DATA UNDER STUDY
-- ==== Sys2Proof/Machine/Sbox.lean ====
section
/-! DEFINITION. The three tables of the S-box generator as the spec lists them, row by row: the
high nibble of the byte names the row, the low nibble the column (40_gf_sbox.md R128, R129, R133).
They are constants, kept out of State (10_state.md R36). -/

namespace Sys2Proof.Machine

/-- The forward S-box table (R128). -/
def sboxRows : List (List Byte) :=
  [
   [0x63, 0x7c, 0x77, 0x7b, 0xf2, 0x6b, 0x6f, 0xc5, 0x30, 0x01, 0x67, 0x2b, 0xfe, 0xd7, 0xab, 0x76],
   [0xca, 0x82, 0xc9, 0x7d, 0xfa, 0x59, 0x47, 0xf0, 0xad, 0xd4, 0xa2, 0xaf, 0x9c, 0xa4, 0x72, 0xc0],
   [0xb7, 0xfd, 0x93, 0x26, 0x36, 0x3f, 0xf7, 0xcc, 0x34, 0xa5, 0xe5, 0xf1, 0x71, 0xd8, 0x31, 0x15],
   [0x04, 0xc7, 0x23, 0xc3, 0x18, 0x96, 0x05, 0x9a, 0x07, 0x12, 0x80, 0xe2, 0xeb, 0x27, 0xb2, 0x75],
   [0x09, 0x83, 0x2c, 0x1a, 0x1b, 0x6e, 0x5a, 0xa0, 0x52, 0x3b, 0xd6, 0xb3, 0x29, 0xe3, 0x2f, 0x84],
   [0x53, 0xd1, 0x00, 0xed, 0x20, 0xfc, 0xb1, 0x5b, 0x6a, 0xcb, 0xbe, 0x39, 0x4a, 0x4c, 0x58, 0xcf],
   [0xd0, 0xef, 0xaa, 0xfb, 0x43, 0x4d, 0x33, 0x85, 0x45, 0xf9, 0x02, 0x7f, 0x50, 0x3c, 0x9f, 0xa8],
   [0x51, 0xa3, 0x40, 0x8f, 0x92, 0x9d, 0x38, 0xf5, 0xbc, 0xb6, 0xda, 0x21, 0x10, 0xff, 0xf3, 0xd2]] ++ [
   [0xcd, 0x0c, 0x13, 0xec, 0x5f, 0x97, 0x44, 0x17, 0xc4, 0xa7, 0x7e, 0x3d, 0x64, 0x5d, 0x19, 0x73],
   [0x60, 0x81, 0x4f, 0xdc, 0x22, 0x2a, 0x90, 0x88, 0x46, 0xee, 0xb8, 0x14, 0xde, 0x5e, 0x0b, 0xdb],
   [0xe0, 0x32, 0x3a, 0x0a, 0x49, 0x06, 0x24, 0x5c, 0xc2, 0xd3, 0xac, 0x62, 0x91, 0x95, 0xe4, 0x79],
   [0xe7, 0xc8, 0x37, 0x6d, 0x8d, 0xd5, 0x4e, 0xa9, 0x6c, 0x56, 0xf4, 0xea, 0x65, 0x7a, 0xae, 0x08],
   [0xba, 0x78, 0x25, 0x2e, 0x1c, 0xa6, 0xb4, 0xc6, 0xe8, 0xdd, 0x74, 0x1f, 0x4b, 0xbd, 0x8b, 0x8a],
   [0x70, 0x3e, 0xb5, 0x66, 0x48, 0x03, 0xf6, 0x0e, 0x61, 0x35, 0x57, 0xb9, 0x86, 0xc1, 0x1d, 0x9e],
   [0xe1, 0xf8, 0x98, 0x11, 0x69, 0xd9, 0x8e, 0x94, 0x9b, 0x1e, 0x87, 0xe9, 0xce, 0x55, 0x28, 0xdf],
   [0x8c, 0xa1, 0x89, 0x0d, 0xbf, 0xe6, 0x42, 0x68, 0x41, 0x99, 0x2d, 0x0f, 0xb0, 0x54, 0xbb, 0x16]]

/-- The inverse S-box table (R129). -/
def invSboxRows : List (List Byte) :=
  [
   [0x52, 0x09, 0x6a, 0xd5, 0x30, 0x36, 0xa5, 0x38, 0xbf, 0x40, 0xa3, 0x9e, 0x81, 0xf3, 0xd7, 0xfb],
   [0x7c, 0xe3, 0x39, 0x82, 0x9b, 0x2f, 0xff, 0x87, 0x34, 0x8e, 0x43, 0x44, 0xc4, 0xde, 0xe9, 0xcb],
   [0x54, 0x7b, 0x94, 0x32, 0xa6, 0xc2, 0x23, 0x3d, 0xee, 0x4c, 0x95, 0x0b, 0x42, 0xfa, 0xc3, 0x4e],
   [0x08, 0x2e, 0xa1, 0x66, 0x28, 0xd9, 0x24, 0xb2, 0x76, 0x5b, 0xa2, 0x49, 0x6d, 0x8b, 0xd1, 0x25],
   [0x72, 0xf8, 0xf6, 0x64, 0x86, 0x68, 0x98, 0x16, 0xd4, 0xa4, 0x5c, 0xcc, 0x5d, 0x65, 0xb6, 0x92],
   [0x6c, 0x70, 0x48, 0x50, 0xfd, 0xed, 0xb9, 0xda, 0x5e, 0x15, 0x46, 0x57, 0xa7, 0x8d, 0x9d, 0x84],
   [0x90, 0xd8, 0xab, 0x00, 0x8c, 0xbc, 0xd3, 0x0a, 0xf7, 0xe4, 0x58, 0x05, 0xb8, 0xb3, 0x45, 0x06],
   [0xd0, 0x2c, 0x1e, 0x8f, 0xca, 0x3f, 0x0f, 0x02, 0xc1, 0xaf, 0xbd, 0x03, 0x01, 0x13, 0x8a, 0x6b]] ++ [
   [0x3a, 0x91, 0x11, 0x41, 0x4f, 0x67, 0xdc, 0xea, 0x97, 0xf2, 0xcf, 0xce, 0xf0, 0xb4, 0xe6, 0x73],
   [0x96, 0xac, 0x74, 0x22, 0xe7, 0xad, 0x35, 0x85, 0xe2, 0xf9, 0x37, 0xe8, 0x1c, 0x75, 0xdf, 0x6e],
   [0x47, 0xf1, 0x1a, 0x71, 0x1d, 0x29, 0xc5, 0x89, 0x6f, 0xb7, 0x62, 0x0e, 0xaa, 0x18, 0xbe, 0x1b],
   [0xfc, 0x56, 0x3e, 0x4b, 0xc6, 0xd2, 0x79, 0x20, 0x9a, 0xdb, 0xc0, 0xfe, 0x78, 0xcd, 0x5a, 0xf4],
   [0x1f, 0xdd, 0xa8, 0x33, 0x88, 0x07, 0xc7, 0x31, 0xb1, 0x12, 0x10, 0x59, 0x27, 0x80, 0xec, 0x5f],
   [0x60, 0x51, 0x7f, 0xa9, 0x19, 0xb5, 0x4a, 0x0d, 0x2d, 0xe5, 0x7a, 0x9f, 0x93, 0xc9, 0x9c, 0xef],
   [0xa0, 0xe0, 0x3b, 0x4d, 0xae, 0x2a, 0xf5, 0xb0, 0xc8, 0xeb, 0xbb, 0x3c, 0x83, 0x53, 0x99, 0x61],
   [0x17, 0x2b, 0x04, 0x7e, 0xba, 0x77, 0xd6, 0x26, 0xe1, 0x69, 0x14, 0x63, 0x55, 0x21, 0x0c, 0x7d]]

/-- The GF(256) inverse table GINV (R133). -/
def ginvRows : List (List Byte) :=
  [
   [0x00, 0x01, 0x8d, 0xf6, 0xcb, 0x52, 0x7b, 0xd1, 0xe8, 0x4f, 0x29, 0xc0, 0xb0, 0xe1, 0xe5, 0xc7],
   [0x74, 0xb4, 0xaa, 0x4b, 0x99, 0x2b, 0x60, 0x5f, 0x58, 0x3f, 0xfd, 0xcc, 0xff, 0x40, 0xee, 0xb2],
   [0x3a, 0x6e, 0x5a, 0xf1, 0x55, 0x4d, 0xa8, 0xc9, 0xc1, 0x0a, 0x98, 0x15, 0x30, 0x44, 0xa2, 0xc2],
   [0x2c, 0x45, 0x92, 0x6c, 0xf3, 0x39, 0x66, 0x42, 0xf2, 0x35, 0x20, 0x6f, 0x77, 0xbb, 0x59, 0x19],
   [0x1d, 0xfe, 0x37, 0x67, 0x2d, 0x31, 0xf5, 0x69, 0xa7, 0x64, 0xab, 0x13, 0x54, 0x25, 0xe9, 0x09],
   [0xed, 0x5c, 0x05, 0xca, 0x4c, 0x24, 0x87, 0xbf, 0x18, 0x3e, 0x22, 0xf0, 0x51, 0xec, 0x61, 0x17],
   [0x16, 0x5e, 0xaf, 0xd3, 0x49, 0xa6, 0x36, 0x43, 0xf4, 0x47, 0x91, 0xdf, 0x33, 0x93, 0x21, 0x3b],
   [0x79, 0xb7, 0x97, 0x85, 0x10, 0xb5, 0xba, 0x3c, 0xb6, 0x70, 0xd0, 0x06, 0xa1, 0xfa, 0x81, 0x82]] ++ [
   [0x83, 0x7e, 0x7f, 0x80, 0x96, 0x73, 0xbe, 0x56, 0x9b, 0x9e, 0x95, 0xd9, 0xf7, 0x02, 0xb9, 0xa4],
   [0xde, 0x6a, 0x32, 0x6d, 0xd8, 0x8a, 0x84, 0x72, 0x2a, 0x14, 0x9f, 0x88, 0xf9, 0xdc, 0x89, 0x9a],
   [0xfb, 0x7c, 0x2e, 0xc3, 0x8f, 0xb8, 0x65, 0x48, 0x26, 0xc8, 0x12, 0x4a, 0xce, 0xe7, 0xd2, 0x62],
   [0x0c, 0xe0, 0x1f, 0xef, 0x11, 0x75, 0x78, 0x71, 0xa5, 0x8e, 0x76, 0x3d, 0xbd, 0xbc, 0x86, 0x57],
   [0x0b, 0x28, 0x2f, 0xa3, 0xda, 0xd4, 0xe4, 0x0f, 0xa9, 0x27, 0x53, 0x04, 0x1b, 0xfc, 0xac, 0xe6],
   [0x7a, 0x07, 0xae, 0x63, 0xc5, 0xdb, 0xe2, 0xea, 0x94, 0x8b, 0xc4, 0xd5, 0x9d, 0xf8, 0x90, 0x6b],
   [0xb1, 0x0d, 0xd6, 0xeb, 0xc6, 0x0e, 0xcf, 0xad, 0x08, 0x4e, 0xd7, 0xe3, 0x5d, 0x50, 0x1e, 0xb3],
   [0x5b, 0x23, 0x38, 0x34, 0x68, 0x46, 0x03, 0x8c, 0xdd, 0x9c, 0x7d, 0xa0, 0xcd, 0x1a, 0x41, 0x1c]]

/-- The entry of a table for a byte: high nibble the row, low nibble the column (R128). -/
def tableEntry (rows : List (List Byte)) (x : Byte) : Byte :=
  (rows.getD (x.toNat / 16) []).getD (x.toNat % 16) 0

/-- The forward S-box `S(x)` (R128). -/
def sbox (x : Byte) : Byte := tableEntry sboxRows x

/-- The inverse S-box `IS(x)` (R129). -/
def invSbox (x : Byte) : Byte := tableEntry invSboxRows x

/-- The GF(256) inverse `ginv(x)`, with `ginv(0x00) = 0x00` (R123, R133). -/
def ginv (x : Byte) : Byte := tableEntry ginvRows x

end Sys2Proof.Machine
end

EXERCISE DETAILS
Your answer should consist of all lines above that include the string "forward".

ANSWER TO THE EXERCISE
/-- The forward S-box table (R128). -/
/-- The forward S-box `S(x)` (R128). -/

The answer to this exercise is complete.